La Delta Elettronica, che all’inizio degli anni Novanta fornisce ancora esclusivamente prodotti Cobra after market, cioè prodotti non di primo impianto, comincia nel 1991 a collaborare direttamente con le case automobilistiche. Nel senso che gli antifurti, che da lì a poco risulteranno conformi alle direttive europee e in più saranno omologati dall’ente che in Gran Bretagna è collegato alle compagnie assicuratrici, possono essere integrati a bordo delle auto durante la produzione dei veicoli oppure possono essere montati su richiesta dei clienti. Insomma, le varie generazioni di antifurti Cobra possono essere anche installati di serie nelle vetture. La prima casa è la Nissan, quindi la Renault, e poi via via la Wolksvagen, l’Audi, la Porsche, la Daymler, la Toyota, la Honda, la Ford, la Jaguar, la Land Rover, la Mazda.
Nasce il Park Master. Le idee di Memmola non si limitano comunque solo agli antifurti. Nella seconda metà degli anni Novanta crea così il Cobra Park Master, vale a dire un ingegnoso sistema di assistenza alle manovre dell’automobilista basato su sensori posti davanti e dietro la macchina. Questi sensori individuano gli ostacoli a sessanta centimetri di distanza dalla vettura e mettono il pilota sul chi va là.
Tecnologie Gsm e Gps. Nel 2003 Memmola realizza anche, dopo avere avviato una collaborazione con il gruppo Siemens, il Cobra Connex: un sistema che, grazie alle tecnologie Gsm e Gps, permette in caso di aggressione o furto di individuare in tempo reale, 24 ore su 24 e in tutta Europa, la posizione dell’auto rubata, di bloccarla e di segnalare il fatto alla polizia. Negli ultimi dieci anni, dice Memmola, «il valore delle apparecchiature elettroniche in un’auto ha superato il valore del motore».
Oggi Cobra Automotive, leader europeo nella progettazione di soluzioni di sicurezza per l’auto, ha 423 dipendenti nello stabilimento situato alle porte di Varese e un fatturato di 77,3 milioni di euro di cui il 90% realizzato con l’export. Il 59% del giro d’affari è costituito dai sistemi antifurto, il 23% da quelli per il parcheggio, il 13% dai servizi di localizzazione satellitare e di recupero dei veicoli rubati, il 5% dalla vendita di accessori. L’ufficio ricerca, formato da 85 persone di cui più di 70 a Varese e una dozzina nei pressi di Nizza dove c'è un parco tecnologico, assorbe il 7% del fatturato. Molto. Ma, dice Memmola, «senza ricerca non potremmo essere competitivi». E dal momento che nella sua vita ha sempre fatto ricerca, lui è in laboratorio dalla mattina alla sera. O quasi. Il che significa che Serafino Memmola non stacca mai. Ha una bella villa con piscina a Casciago, nei dintorni di Varese; ha una casetta sulla costa jonica tra Taranto e Gallipoli; possiede persino una villa a Malindi, in Kenia.
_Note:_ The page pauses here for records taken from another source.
-- ==== Sys2Proof/Machine/Tki.lean ====
section
/-! DEFINITION. Tokeniser images and the reference tokeniser (07 R149-R161, R165). -/
namespace Sys2Proof.Machine

def kThdr : Nat := kindOf 'T' 'H' 'D' 'R'
def kBmap : Nat := kindOf 'B' 'M' 'A' 'P'
def kMerg : Nat := kindOf 'M' 'E' 'R' 'G'
def kVstr : Nat := kindOf 'V' 'S' 'T' 'R'
def kSpec : Nat := kindOf 'S' 'P' 'E' 'C'
def kClas : Nat := kindOf 'C' 'L' 'A' 'S'
def kSplt : Nat := kindOf 'S' 'P' 'L' 'T'
def kNorm : Nat := kindOf 'N' 'O' 'R' 'M'

structure Merge where
  left : Nat
  right : Nat
  result : Nat
  deriving DecidableEq, Repr, Inhabited

structure Special where
  token : Nat
  flags : Nat
  deriving DecidableEq, Repr, Inhabited

def Special.text (s : Special) : Bool := bitOf s.flags 0
def Special.eos (s : Special) : Bool := bitOf s.flags 1

structure ClassRange where
  first : Nat
  last : Nat
  cls : Nat
  deriving DecidableEq, Repr, Inhabited

structure SplitIns where
  classes : Nat
  state : Nat
  op : Nat
  next : Nat
  deriving DecidableEq, Repr, Inhabited

/-- One decomposition: a code point and its full canonical decomposition, as a place in the pool (07 R156). -/
structure Decomp where
  cp : Nat
  off : Nat
  len : Nat
  deriving DecidableEq, Repr, Inhabited

structure Norm where
  ccc : List ClassRange
  dec : List Decomp
  pool : List Nat
  comp : List Merge
  deriving DecidableEq, Repr, Inhabited

/-- A tokeniser image's tables (07 R149-R156). -/
structure Tki where
  vocab : Nat
  mergesN : Nat
  specialsN : Nat
  eos : Nat
  classesN : Nat
  splitStates : Nat
  flags : Nat
  splitN : Nat
  bmap : List Nat
  offs : List Nat
  area : List Byte
  merges : List Merge
  specials : List Special
  classes : List ClassRange
  split : List SplitIns
  norm : Option Norm
  /-- What searches of the merges and of the text specials read. -/
  mergeView : FView
  specView : FView
  deriving DecidableEq, Repr, Inhabited

def mergeOf (r : List Byte) : Merge := ⟨u32At r 0, u32At r 4, u32At r 8⟩

def normOf (b : List Byte) : Norm :=
  let cccN := u32At b 0
  let decN := u32At b 4
  let poolN := u32At b 8
  let compN := u32At b 0xC
  let o1 := 0x20 + 12 * cccN
  let o2 := o1 + 12 * decN
  let o3 := o2 + 4 * poolN
  { ccc := (records 12 (slice b 0x20 (12 * cccN))).map fun r => ⟨u32At r 0, u32At r 4, u8At r 8⟩
    dec := (records 12 (slice b o1 (12 * decN))).map fun r => ⟨u32At r 0, u32At r 4, u8At r 8⟩
    pool := words32 (slice b o2 (4 * poolN))
    comp := (records 12 (slice b o3 (12 * compN))).map mergeOf }

/-- The string of a token in the VSTR section (07 R150). -/
def strIn (offs : List Nat) (area : List Byte) (t : Nat) : List Byte :=
  slice area (offs.getD t 0) (offs.getD (t + 1) 0 - offs.getD t 0)

/-- The finder records of merges: LEFT and RIGHT in two units, every care bit 1, priority the rank (07 R151). -/
def mergeRecs (ms : List Merge) : List FRec :=
  ms.zipIdx.map fun m => ⟨[(m.1.left % 2 ^ 20, 2 ^ 64 - 1), (m.1.right % 2 ^ 20, 2 ^ 64 - 1)], m.2, m.1.result % 2 ^ 20⟩

/-- The units of 28 bytes: four in unit 0, eight in each of the others (07 R152). -/
def textUnits (b : List Byte) : List Nat :=
  [leNat (slice b 0 4), leNat (slice b 4 8), leNat (slice b 12 8), leNat (slice b 20 8)]

/-- The key of the first 28 bytes of a string, and a care bit for each bit of the bytes it has (07 R152). -/
def textKey (b : List Byte) : List (Nat × Nat) :=
  (textUnits b).zip (textUnits (List.replicate (min b.length 28) 0xFF#8))

/-- The finder records of text specials: priority 128 less the length (07 R152). -/
def specRecs (ss : List (Nat × List Byte)) : List FRec := ss.map fun p => ⟨textKey p.2, 128 - p.2.length, p.1⟩

def specialsOf (c : List Byte) : List Special := (records 8 (sectOf c kSpec)).map fun r => ⟨u32At r 0, u16At r 4⟩

def tkiOf (c : List Byte) : Tki :=
  let h := sectOf c kThdr
  let vs := sectOf c kVstr
  let vocab := u32At h 0
  let st := u16At h 0x14
  let offs := words32 (slice vs 0 (4 * (vocab + 1)))
  let area := vs.drop (4 * (vocab + 1))
  { vocab := vocab, mergesN := u32At h 4, specialsN := u32At h 8, eos := u32At h 0xC, classesN := u32At h 0x10
    splitStates := if st = 0 then 65536 else st
    flags := u16At h 0x16, splitN := u32At h 0x18
    bmap := words32 (sectOf c kBmap)
    offs := offs
    area := area
    merges := (records 12 (sectOf c kMerg)).map mergeOf
    specials := specialsOf c
    classes := (records 16 (sectOf c kClas)).map fun r => ⟨u32At r 0, u32At r 4, u8At r 8⟩
    split := (records 16 (sectOf c kSplt)).map fun r => ⟨u64At r 0, u16At r 8, u8At r 0xA, u16At r 0xC⟩
    norm := if bitOf (u16At h 0x16) 0 then some (normOf (sectOf c kNorm)) else none
    mergeView := viewOf 2 (mergeRecs ((records 12 (sectOf c kMerg)).map mergeOf))
    specView := viewOf 4 (specRecs (((specialsOf c).filter Special.text).map fun s => (s.token, strIn offs area s.token))) }

/-- The byte string of a token (07 R150). -/
def Tki.str (k : Tki) (t : Nat) : List Byte := strIn k.offs k.area t

def Tki.isSpecial (k : Tki) (t : Nat) : Bool := k.specials.any fun s => s.token == t

/-! ### Verification (07 R149, R158) -/

def risingOffs : List Nat → Bool
  | [] => true
  | [_] => true
  | a :: b :: t => decide (a ≤ b) && decide (b - a ≤ 128) && risingOffs (b :: t)

def nodupNat : List Nat → Bool
  | [] => true
  | a :: t => !(t.contains a) && nodupNat t

def rangesOk : List ClassRange → Bool
  | [] => true
  | [r] => decide (r.first ≤ r.last) && decide (r.last ≤ 0x10FFFF)
  | r :: s :: t => decide (r.first ≤ r.last) && decide (r.last < s.first) && rangesOk (s :: t)

def risingLe : List Nat → Bool
  | [] => true
  | [_] => true
  | a :: b :: t => decide (a ≤ b) && risingLe (b :: t)

/-- Each merge builds on base tokens or results of lower rank (07 R158). -/
def mergeChainOk (base : List Nat) : List Merge → List Nat → Bool
  | [], _ => true
  | m :: ms, earlier =>
    (base.contains m.left || earlier.contains m.left) && (base.contains m.right || earlier.contains m.right) &&
    mergeChainOk base ms (m.result :: earlier)

def Tki.mergesOk (k : Tki) : Bool :=
  let res := k.merges.map (·.result)
  k.merges.all (fun m => decide (m.left < k.vocab) && decide (m.right < k.vocab) && decide (m.result < k.vocab) &&
    !(k.bmap.contains m.result) && !(k.isSpecial m.result) && k.str m.result == k.str m.left ++ k.str m.right) &&
  nodupNat (k.merges.map fun m => m.left * 2 ^ 20 + m.right) && nodupNat res && mergeChainOk k.bmap k.merges []

def nodupBytes : List (List Byte) → Bool
  | [] => true
  | a :: t => !(t.contains a) && nodupBytes t

def Tki.specialsOk (k : Tki) : Bool :=
  let res := k.merges.map (·.result)
  let eoss := k.specials.filter Special.eos
  nodupNat (k.specials.map (·.token)) &&
  k.specials.all (fun s => decide (s.token < k.vocab) && !(k.bmap.contains s.token) && !(res.contains s.token) &&
    decide (s.flags < 4) && (!s.text || !(k.str s.token).isEmpty)) &&
  eoss.length == 1 && eoss.all (fun s => s.token == k.eos) &&
  nodupBytes ((k.specials.filter Special.text).map fun s => k.str s.token)

def Tki.splitOk (k : Tki) : Bool :=
  risingLe (k.split.map (·.state)) &&
  k.split.all (fun i => decide (i.state < k.splitStates) && decide (i.next < k.splitStates) &&
    decide (1 ≤ i.op) && decide (i.op ≤ 3)) &&
  (List.range k.splitStates).all fun q =>
    ((k.split.filter fun i => i.state == q).foldl (fun m i => m ||| i.classes) 0) == 2 ^ 64 - 1

def Norm.decOf (n : Norm) (c : Nat) : Option (List Nat) :=
  (n.dec.find? fun d => d.cp == c).map fun d => (n.pool.drop d.off).take d.len

/-- The form of the normalisation section (07 R158). Two decompositions of one code point are refused: the table rises strictly.
DESIGN CHOICE (log 109), unsafe. -/
def Norm.ok (n : Norm) (b : List Byte) : Bool :=
  b.length == 0x20 + 12 * n.ccc.length + 12 * n.dec.length + 4 * n.pool.length + 12 * n.comp.length &&
  u32At b 0 == n.ccc.length && u32At b 4 == n.dec.length && u32At b 8 == n.pool.length && u32At b 0xC == n.comp.length &&
  zeroAt b 0x10 16 &&
  (List.range n.ccc.length).all (fun i => zeroAt b (0x20 + 12 * i + 9) 3) &&
  (List.range n.dec.length).all (fun i => zeroAt b (0x20 + 12 * n.ccc.length + 12 * i + 9) 3) &&
  rangesOk n.ccc && strictlyRising (n.dec.map (·.cp)) &&
  n.dec.all (fun d => decide (d.cp ≤ 0x10FFFF) && decide (2 ≤ d.len) && decide (d.len ≤ 18) &&
    decide (d.off + d.len ≤ n.pool.length)) &&
  risingLe (n.comp.map (·.left)) && n.pool.all (fun c => (n.decOf c).isNone)

/-- The type checks of a tokeniser image (10 R219 step 4; 07 R149, R158). -/
def tkiOk (c : List Byte) : Bool :=
  let k := tkiOf c
  let h := sectOf c kThdr
  let must := [kThdr, kBmap, kMerg, kVstr, kSpec, kClas, kSplt]
  sectionsExactly c (if bitOf k.flags 0 then must ++ [kNorm] else must) &&
  h.length == 128 && decide (257 ≤ k.vocab) && decide (k.vocab ≤ 2 ^ 20) && decide (k.mergesN ≤ 2 ^ 20) &&
  decide (1 ≤ k.specialsN) && decide (k.specialsN ≤ 4096) && decide (k.classesN ≤ 65536) &&
  k.flags / 2 == 0 && decide (1 ≤ k.splitN) && decide (k.splitN ≤ 2 ^ 20) && zeroAt h 0x20 96 &&
  (sectOf c kBmap).length == 1024 && (sectOf c kMerg).length == 12 * k.mergesN &&
  (sectOf c kSpec).length == 8 * k.specialsN && (sectOf c kClas).length == 16 * k.classesN &&
  (sectOf c kSplt).length == 16 * k.splitN && k.offs.length == k.vocab + 1 &&
  k.offs.getD k.vocab 0 == k.area.length && risingOffs k.offs &&
  nodupNat k.bmap && k.bmap.all (fun t => decide (t < k.vocab)) &&
  (List.range 256).all (fun b => k.str (k.bmap.getD b 0) == [BitVec.ofNat 8 b]) &&
  k.mergesOk && k.specialsOk && (records 8 (sectOf c kSpec)).all (fun r => zeroAt r 6 2) &&
  rangesOk k.classes && k.classes.all (fun r => decide (r.cls ≤ 62)) &&
  (records 16 (sectOf c kClas)).all (fun r => zeroAt r 9 7) &&
  k.splitOk && (records 16 (sectOf c kSplt)).all (fun r => zeroAt r 0xB 1 && zeroAt r 0xE 2) &&
  (match k.norm with
   | none => true
   | some n => n.ok (sectOf c kNorm))

/-! ### Normalisation (07 R157) -/

def Norm.cccOf (n : Norm) (c : Nat) : Nat :=
  match n.ccc.find? fun r => decide (r.first ≤ c) && decide (c ≤ r.last) with
  | some r => r.cls
  | none => 0

/-- Decomposition of one code point: its DEC record, or the Hangul algorithm. -/
def Norm.decompose (n : Norm) (c : Nat) : List Nat :=
  match n.decOf c with
  | some d => d
  | none =>
    if 0xAC00 ≤ c && c ≤ 0xD7A3 then
      let s := c - 0xAC00
      let lv := [0x1100 + s / 588, 0x1161 + s % 588 / 28]
      if s % 28 = 0 then lv else lv ++ [0x11A7 + s % 28]
    else [c]

/-- Insert a mark into a run of marks of rising class, after those of its own class. -/
def Norm.insertMark (n : Norm) (c : Nat) : List Nat → List Nat
  | [] => [c]
  | x :: xs => if n.cccOf c < n.cccOf x then c :: x :: xs else x :: n.insertMark c xs

/-- Canonical order: each maximal run of marks sorted by class, stable. `run` is the current run, sorted. -/
def Norm.reorder (n : Norm) : List Nat → List Nat → List Nat
  | [], run => run
  | c :: cs, run =>
    if n.cccOf c = 0 then run ++ c :: n.reorder cs []
    else n.reorder cs (n.insertMark c run)

/-- The primary composite of a pair: COMP, or the Hangul algorithm. -/
def Norm.pair (n : Norm) (a b : Nat) : Option Nat :=
  match n.comp.find? fun m => m.left == a && m.right == b with
  | some m => some m.result
  | none =>
    if 0x1100 ≤ a && a ≤ 0x1112 && 0x1161 ≤ b && b ≤ 0x1175 then
      some (0xAC00 + ((a - 0x1100) * 21 + (b - 0x1161)) * 28)
    else if 0xAC00 ≤ a && a ≤ 0xD7A3 && (a - 0xAC00) % 28 == 0 && 0x11A8 ≤ b && b ≤ 0x11C2 then
      some (a + (b - 0x11A7))
    else none

/-- Canonical composition: `st` the last starter, `mid` the characters kept after it, `lastCcc` the class of the
last one kept (0 when none). -/
def Norm.compose (n : Norm) : List Nat → Option Nat → List Nat → Nat → List Nat
  | [], none, mid, _ => mid
  | [], some s, mid, _ => s :: mid
  | c :: cs, none, mid, _ =>
    if n.cccOf c = 0 then mid ++ n.compose cs (some c) [] 0 else n.compose cs none (mid ++ [c]) 0
  | c :: cs, some s, mid, last =>
    let cc := n.cccOf c
    let blocked := !mid.isEmpty && decide (cc ≤ last)
    match (if blocked then none else n.pair s c) with
    | some r => n.compose cs (some r) mid last
    | none =>
      if cc = 0 then s :: mid ++ n.compose cs (some c) [] 0
      else n.compose cs (some s) (mid ++ [c]) cc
In cerca di altri mercati. Dal 1991 ha poi al suo fianco un manager esperto come Carmine Carella per affrontare i nuovi mercati in seguito alla globalizzazione; ha in azienda anche tutti e tre i figli (Fabio segue il settore delle consegne, Davide è responsabile del call center, Simone si occupa di informatica) ma lui non riesce a stare a lungo lontano dalla sua impresa. «Una malattia», riconosce.
Ora l’approdo in Borsa con Banca Imi nel ruolo di global coordinator.

Perché? Spiega Memmola, la cui famiglia continuerà a mantenere il controllo della Cobra: «Dobbiamo automatizzare ancora di più le linee di produzione dello stabilimento di Varese e poi vogliamo acquisire società prevalentemente commerciali in giro per il mondo». Tra i progetti l’idea di vendere in Malesia e in Cina per il mercato locale.